-- ==== Sys2Proof/Laws/State.lean ====
section
/-! SUPPORT. One lemma per field of State per update of it, each true by rfl, so that no later proof unfolds a record
update; and what the register and memory accessors read after each update. -/

namespace Sys2Proof.Machine

/-! ### The register file -/

theorem Regs.get_set (f : Regs) (i j : Reg) (v : Byte) :
    (f.set i v).get j = if j = i then v else f.get j := by
  fin_cases i <;> fin_cases j <;> rfl

@[simp] theorem Regs.get_set_same (f : Regs) (i : Reg) (v : Byte) : (f.set i v).get i = v := by
  simp [Regs.get_set]

theorem Regs.get_set_ne (f : Regs) {i j : Reg} (v : Byte) (h : j ≠ i) : (f.set i v).get j = f.get j := by
  simp [Regs.get_set, h]

/-- Two register files that read alike are equal. -/
theorem Regs.ext_get {f g : Regs} (h : ∀ i, f.get i = g.get i) : f = g := by
  obtain ⟨⟩ := f
  obtain ⟨⟩ := g
  have h0 := h 0; have h1 := h 1; have h2 := h 2; have h3 := h 3
  have h4 := h 4; have h5 := h 5; have h6 := h 6; have h7 := h 7
  simp only [Regs.get] at h0 h1 h2 h3 h4 h5 h6 h7
  subst h0 h1 h2 h3 h4 h5 h6 h7
  rfl

/-! ### `setReg` -/

@[simp] theorem State.setReg_mem (s : State) (i : Reg) (v : Byte) : (s.setReg i v).mem = s.mem := rfl
@[simp] theorem State.setReg_regs (s : State) (i : Reg) (v : Byte) : (s.setReg i v).regs = s.regs.set i v := rfl
@[simp] theorem State.setReg_pc (s : State) (i : Reg) (v : Byte) : (s.setReg i v).pc = s.pc := rfl
@[simp] theorem State.setReg_flags (s : State) (i : Reg) (v : Byte) : (s.setReg i v).flags = s.flags := rfl
@[simp] theorem State.setReg_halted (s : State) (i : Reg) (v : Byte) : (s.setReg i v).halted = s.halted := rfl
@[simp] theorem State.setReg_fault (s : State) (i : Reg) (v : Byte) : (s.setReg i v).fault = s.fault := rfl
@[simp] theorem State.setReg_out (s : State) (i : Reg) (v : Byte) : (s.setReg i v).out = s.out := rfl
@[simp] theorem State.setReg_read (s : State) (i : Reg) (v : Byte) (x : Byte) : (s.setReg i v).read x = s.read x := rfl

/-! ### `setSp` -/

@[simp] theorem State.setSp_mem (s : State) (v : Byte) : (s.setSp v).mem = s.mem := rfl
@[simp] theorem State.setSp_regs (s : State) (v : Byte) : (s.setSp v).regs = s.regs.set Config.spReg v := rfl
@[simp] theorem State.setSp_pc (s : State) (v : Byte) : (s.setSp v).pc = s.pc := rfl
@[simp] theorem State.setSp_flags (s : State) (v : Byte) : (s.setSp v).flags = s.flags := rfl
@[simp] theorem State.setSp_halted (s : State) (v : Byte) : (s.setSp v).halted = s.halted := rfl
@[simp] theorem State.setSp_fault (s : State) (v : Byte) : (s.setSp v).fault = s.fault := rfl
@[simp] theorem State.setSp_out (s : State) (v : Byte) : (s.setSp v).out = s.out := rfl
@[simp] theorem State.setSp_read (s : State) (v : Byte) (x : Byte) : (s.setSp v).read x = s.read x := rfl

/-! ### `write` -/

@[simp] theorem State.write_mem (s : State) (a v : Byte) : (s.write a v).mem = Memory.write s.mem a v := rfl
@[simp] theorem State.write_regs (s : State) (a v : Byte) : (s.write a v).regs = s.regs := rfl
@[simp] theorem State.write_pc (s : State) (a v : Byte) : (s.write a v).pc = s.pc := rfl
@[simp] theorem State.write_flags (s : State) (a v : Byte) : (s.write a v).flags = s.flags := rfl
@[simp] theorem State.write_halted (s : State) (a v : Byte) : (s.write a v).halted = s.halted := rfl
@[simp] theorem State.write_fault (s : State) (a v : Byte) : (s.write a v).fault = s.fault := rfl
@[simp] theorem State.write_out (s : State) (a v : Byte) : (s.write a v).out = s.out := rfl
@[simp] theorem State.write_reg (s : State) (a v : Byte) (r : Reg) : (s.write a v).reg r = s.reg r := rfl
@[simp] theorem State.write_sp (s : State) (a v : Byte) : (s.write a v).sp = s.sp := rfl

/-! ### `emit` -/

@[simp] theorem State.emit_mem (s : State) (v : Byte) : (s.emit v).mem = s.mem := rfl
@[simp] theorem State.emit_regs (s : State) (v : Byte) : (s.emit v).regs = s.regs := rfl
@[simp] theorem State.emit_pc (s : State) (v : Byte) : (s.emit v).pc = s.pc := rfl
@[simp] theorem State.emit_flags (s : State) (v : Byte) : (s.emit v).flags = s.flags := rfl
@[simp] theorem State.emit_halted (s : State) (v : Byte) : (s.emit v).halted = s.halted := rfl
@[simp] theorem State.emit_fault (s : State) (v : Byte) : (s.emit v).fault = s.fault := rfl
@[simp] theorem State.emit_out (s : State) (v : Byte) : (s.emit v).out = s.out ++ [v] := rfl
@[simp] theorem State.emit_reg (s : State) (v : Byte) (r : Reg) : (s.emit v).reg r = s.reg r := rfl
@[simp] theorem State.emit_sp (s : State) (v : Byte) : (s.emit v).sp = s.sp := rfl
@[simp] theorem State.emit_read (s : State) (v : Byte) (x : Byte) : (s.emit v).read x = s.read x := rfl

/-! ### `setPc` -/

@[simp] theorem State.setPc_mem (s : State) (p : Byte) : (s.setPc p).mem = s.mem := rfl
@[simp] theorem State.setPc_regs (s : State) (p : Byte) : (s.setPc p).regs = s.regs := rfl
@[simp] theorem State.setPc_pc (s : State) (p : Byte) : (s.setPc p).pc = p := rfl
@[simp] theorem State.setPc_flags (s : State) (p : Byte) : (s.setPc p).flags = s.flags := rfl
@[simp] theorem State.setPc_halted (s : State) (p : Byte) : (s.setPc p).halted = s.halted := rfl
@[simp] theorem State.setPc_fault (s : State) (p : Byte) : (s.setPc p).fault = s.fault := rfl
@[simp] theorem State.setPc_out (s : State) (p : Byte) : (s.setPc p).out = s.out := rfl
@[simp] theorem State.setPc_reg (s : State) (p : Byte) (r : Reg) : (s.setPc p).reg r = s.reg r := rfl
@[simp] theorem State.setPc_sp (s : State) (p : Byte) : (s.setPc p).sp = s.sp := rfl
@[simp] theorem State.setPc_read (s : State) (p : Byte) (x : Byte) : (s.setPc p).read x = s.read x := rfl

/-! ### `advance` -/

@[simp] theorem State.advance_mem (s : State) (n : Nat) : (s.advance n).mem = s.mem := rfl
@[simp] theorem State.advance_regs (s : State) (n : Nat) : (s.advance n).regs = s.regs := rfl
@[simp] theorem State.advance_pc (s : State) (n : Nat) : (s.advance n).pc = s.pc + BitVec.ofNat 8 (1 + n) := rfl
@[simp] theorem State.advance_flags (s : State) (n : Nat) : (s.advance n).flags = s.flags := rfl
@[simp] theorem State.advance_halted (s : State) (n : Nat) : (s.advance n).halted = s.halted := rfl
@[simp] theorem State.advance_fault (s : State) (n : Nat) : (s.advance n).fault = s.fault := rfl
@[simp] theorem State.advance_out (s : State) (n : Nat) : (s.advance n).out = s.out := rfl
@[simp] theorem State.advance_reg (s : State) (n : Nat) (r : Reg) : (s.advance n).reg r = s.reg r := rfl
@[simp] theorem State.advance_sp (s : State) (n : Nat) : (s.advance n).sp = s.sp := rfl
@[simp] theorem State.advance_read (s : State) (n : Nat) (x : Byte) : (s.advance n).read x = s.read x := rfl

/-! ### `setFlags` -/

@[simp] theorem State.setFlags_mem (s : State) (f : Flags) : (s.setFlags f).mem = s.mem := rfl
@[simp] theorem State.setFlags_regs (s : State) (f : Flags) : (s.setFlags f).regs = s.regs := rfl
@[simp] theorem State.setFlags_pc (s : State) (f : Flags) : (s.setFlags f).pc = s.pc := rfl
@[simp] theorem State.setFlags_flags (s : State) (f : Flags) : (s.setFlags f).flags = f := rfl
@[simp] theorem State.setFlags_halted (s : State) (f : Flags) : (s.setFlags f).halted = s.halted := rfl
@[simp] theorem State.setFlags_fault (s : State) (f : Flags) : (s.setFlags f).fault = s.fault := rfl
@[simp] theorem State.setFlags_out (s : State) (f : Flags) : (s.setFlags f).out = s.out := rfl
@[simp] theorem State.setFlags_reg (s : State) (f : Flags) (r : Reg) : (s.setFlags f).reg r = s.reg r := rfl
@[simp] theorem State.setFlags_sp (s : State) (f : Flags) : (s.setFlags f).sp = s.sp := rfl
@[simp] theorem State.setFlags_read (s : State) (f : Flags) (x : Byte) : (s.setFlags f).read x = s.read x := rfl

/-! ### `halt` -/

@[simp] theorem State.halt_mem (s : State) : (s.halt).mem = s.mem := rfl
@[simp] theorem State.halt_regs (s : State) : (s.halt).regs = s.regs := rfl
@[simp] theorem State.halt_pc (s : State) : (s.halt).pc = s.pc := rfl
@[simp] theorem State.halt_flags (s : State) : (s.halt).flags = s.flags := rfl
@[simp] theorem State.halt_halted (s : State) : (s.halt).halted = true := rfl
@[simp] theorem State.halt_fault (s : State) : (s.halt).fault = s.fault := rfl
@[simp] theorem State.halt_out (s : State) : (s.halt).out = s.out := rfl
@[simp] theorem State.halt_reg (s : State) (r : Reg) : (s.halt).reg r = s.reg r := rfl
@[simp] theorem State.halt_sp (s : State) : (s.halt).sp = s.sp := rfl
@[simp] theorem State.halt_read (s : State) (x : Byte) : (s.halt).read x = s.read x := rfl

/-! ### `takeFault` -/

@[simp] theorem State.takeFault_mem (s : State) (c : FaultCode) (o : Byte) (d : Option (OperandPos × Byte)) : (s.takeFault c o d).mem = s.mem := rfl
@[simp] theorem State.takeFault_regs (s : State) (c : FaultCode) (o : Byte) (d : Option (OperandPos × Byte)) : (s.takeFault c o d).regs = s.regs := rfl
@[simp] theorem State.takeFault_pc (s : State) (c : FaultCode) (o : Byte) (d : Option (OperandPos × Byte)) : (s.takeFault c o d).pc = s.pc := rfl
@[simp] theorem State.takeFault_flags (s : State) (c : FaultCode) (o : Byte) (d : Option (OperandPos × Byte)) : (s.takeFault c o d).flags = s.flags := rfl
@[simp] theorem State.takeFault_halted (s : State) (c : FaultCode) (o : Byte) (d : Option (OperandPos × Byte)) : (s.takeFault c o d).halted = true := rfl
@[simp] theorem State.takeFault_fault (s : State) (c : FaultCode) (o : Byte) (d : Option (OperandPos × Byte)) : (s.takeFault c o d).fault = some { code := c, opcode := o, addr := s.pc, detail := d } := rfl
@[simp] theorem State.takeFault_out (s : State) (c : FaultCode) (o : Byte) (d : Option (OperandPos × Byte)) : (s.takeFault c o d).out = s.out := rfl
@[simp] theorem State.takeFault_reg (s : State) (c : FaultCode) (o : Byte) (d : Option (OperandPos × Byte)) (r : Reg) : (s.takeFault c o d).reg r = s.reg r := rfl
@[simp] theorem State.takeFault_sp (s : State) (c : FaultCode) (o : Byte) (d : Option (OperandPos × Byte)) : (s.takeFault c o d).sp = s.sp := rfl
@[simp] theorem State.takeFault_read (s : State) (c : FaultCode) (o : Byte) (d : Option (OperandPos × Byte)) (x : Byte) : (s.takeFault c o d).read x = s.read x := rfl

/-! ### `preDecSp` -/

@[simp] theorem State.preDecSp_mem (s : State) : (s.preDecSp).mem = s.mem := rfl
@[simp] theorem State.preDecSp_regs (s : State) : (s.preDecSp).regs = s.regs.set Config.spReg s.pushAddr := rfl
@[simp] theorem State.preDecSp_pc (s : State) : (s.preDecSp).pc = s.pc := rfl
@[simp] theorem State.preDecSp_flags (s : State) : (s.preDecSp).flags = s.flags := rfl
@[simp] theorem State.preDecSp_halted (s : State) : (s.preDecSp).halted = s.halted := rfl
@[simp] theorem State.preDecSp_fault (s : State) : (s.preDecSp).fault = s.fault := rfl
@[simp] theorem State.preDecSp_out (s : State) : (s.preDecSp).out = s.out := rfl
@[simp] theorem State.preDecSp_read (s : State) (x : Byte) : (s.preDecSp).read x = s.read x := rfl

/-! ### `postIncSp` -/

@[simp] theorem State.postIncSp_mem (s : State) : (s.postIncSp).mem = s.mem := rfl
@[simp] theorem State.postIncSp_regs (s : State) : (s.postIncSp).regs = s.regs.set Config.spReg (s.sp + 1#8) := rfl
@[simp] theorem State.postIncSp_pc (s : State) : (s.postIncSp).pc = s.pc := rfl
@[simp] theorem State.postIncSp_flags (s : State) : (s.postIncSp).flags = s.flags := rfl
@[simp] theorem State.postIncSp_halted (s : State) : (s.postIncSp).halted = s.halted := rfl
@[simp] theorem State.postIncSp_fault (s : State) : (s.postIncSp).fault = s.fault := rfl
@[simp] theorem State.postIncSp_out (s : State) : (s.postIncSp).out = s.out := rfl
@[simp] theorem State.postIncSp_read (s : State) (x : Byte) : (s.postIncSp).read x = s.read x := rfl

/-! ### Reading a register after a write to one -/

theorem State.setReg_reg (s : State) (i r : Reg) (v : Byte) :
    (s.setReg i v).reg r = if r = i then v else s.reg r := Regs.get_set s.regs i r v

@[simp] theorem State.setReg_reg_same (s : State) (i : Reg) (v : Byte) : (s.setReg i v).reg i = v :=
  Regs.get_set_same s.regs i v

theorem State.setReg_reg_ne (s : State) {i r : Reg} (v : Byte) (h : r ≠ i) : (s.setReg i v).reg r = s.reg r :=
  Regs.get_set_ne s.regs v h

theorem State.preDecSp_reg (s : State) (r : Reg) :
    s.preDecSp.reg r = if r = Config.spReg then s.pushAddr else s.reg r := State.setReg_reg s Config.spReg r _

theorem State.postIncSp_reg (s : State) (r : Reg) :
    s.postIncSp.reg r = if r = Config.spReg then s.sp + 1#8 else s.reg r := State.setReg_reg s Config.spReg r _

@[simp] theorem State.preDecSp_sp (s : State) : s.preDecSp.sp = s.pushAddr := State.setReg_reg_same s _ _

@[simp] theorem State.postIncSp_sp (s : State) : s.postIncSp.sp = s.sp + 1#8 := State.setReg_reg_same s _ _

theorem State.preDecSp_reg_ne (s : State) {r : Reg} (h : r ≠ Config.spReg) : s.preDecSp.reg r = s.reg r :=
  State.setReg_reg_ne s _ h

theorem State.postIncSp_reg_ne (s : State) {r : Reg} (h : r ≠ Config.spReg) : s.postIncSp.reg r = s.reg r :=
  State.setReg_reg_ne s _ h

end Sys2Proof.Machine
end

^^^^

:: Task item ::
Set down exactly the lines of the listing above, from the line holding "(s.postIncSp).mem = s.mem := rfl" through its last line, with nothing added.

:: Result ::
@[simp] theorem State.postIncSp_mem (s : State) : (s.postIncSp).mem = s.mem := rfl
@[simp] theorem State.postIncSp_regs (s : State) : (s.postIncSp).regs = s.regs.set Config.spReg (s.sp + 1#8) := rfl
@[simp] theorem State.postIncSp_pc (s : State) : (s.postIncSp).pc = s.pc := rfl
@[simp] theorem State.postIncSp_flags (s : State) : (s.postIncSp).flags = s.flags := rfl
@[simp] theorem State.postIncSp_halted (s : State) : (s.postIncSp).halted = s.halted := rfl
@[simp] theorem State.postIncSp_fault (s : State) : (s.postIncSp).fault = s.fault := rfl
@[simp] theorem State.postIncSp_out (s : State) : (s.postIncSp).out = s.out := rfl
@[simp] theorem State.postIncSp_read (s : State) (x : Byte) : (s.postIncSp).read x = s.read x := rfl

/-! ### Reading a register after a write to one -/

theorem State.setReg_reg (s : State) (i r : Reg) (v : Byte) :
    (s.setReg i v).reg r = if r = i then v else s.reg r := Regs.get_set s.regs i r v

@[simp] theorem State.setReg_reg_same (s : State) (i : Reg) (v : Byte) : (s.setReg i v).reg i = v :=
  Regs.get_set_same s.regs i v

theorem State.setReg_reg_ne (s : State) {i r : Reg} (v : Byte) (h : r ≠ i) : (s.setReg i v).reg r = s.reg r :=
  Regs.get_set_ne s.regs v h

theorem State.preDecSp_reg (s : State) (r : Reg) :
    s.preDecSp.reg r = if r = Config.spReg then s.pushAddr else s.reg r := State.setReg_reg s Config.spReg r _

theorem State.postIncSp_reg (s : State) (r : Reg) :
    s.postIncSp.reg r = if r = Config.spReg then s.sp + 1#8 else s.reg r := State.setReg_reg s Config.spReg r _

@[simp] theorem State.preDecSp_sp (s : State) : s.preDecSp.sp = s.pushAddr := State.setReg_reg_same s _ _

@[simp] theorem State.postIncSp_sp (s : State) : s.postIncSp.sp = s.sp + 1#8 := State.setReg_reg_same s _ _

theorem State.preDecSp_reg_ne (s : State) {r : Reg} (h : r ≠ Config.spReg) : s.preDecSp.reg r = s.reg r :=
  State.setReg_reg_ne s _ h

theorem State.postIncSp_reg_ne (s : State) {r : Reg} (h : r ≠ Config.spReg) : s.postIncSp.reg r = s.reg r :=
  State.setReg_reg_ne s _ h

end Sys2Proof.Machine
end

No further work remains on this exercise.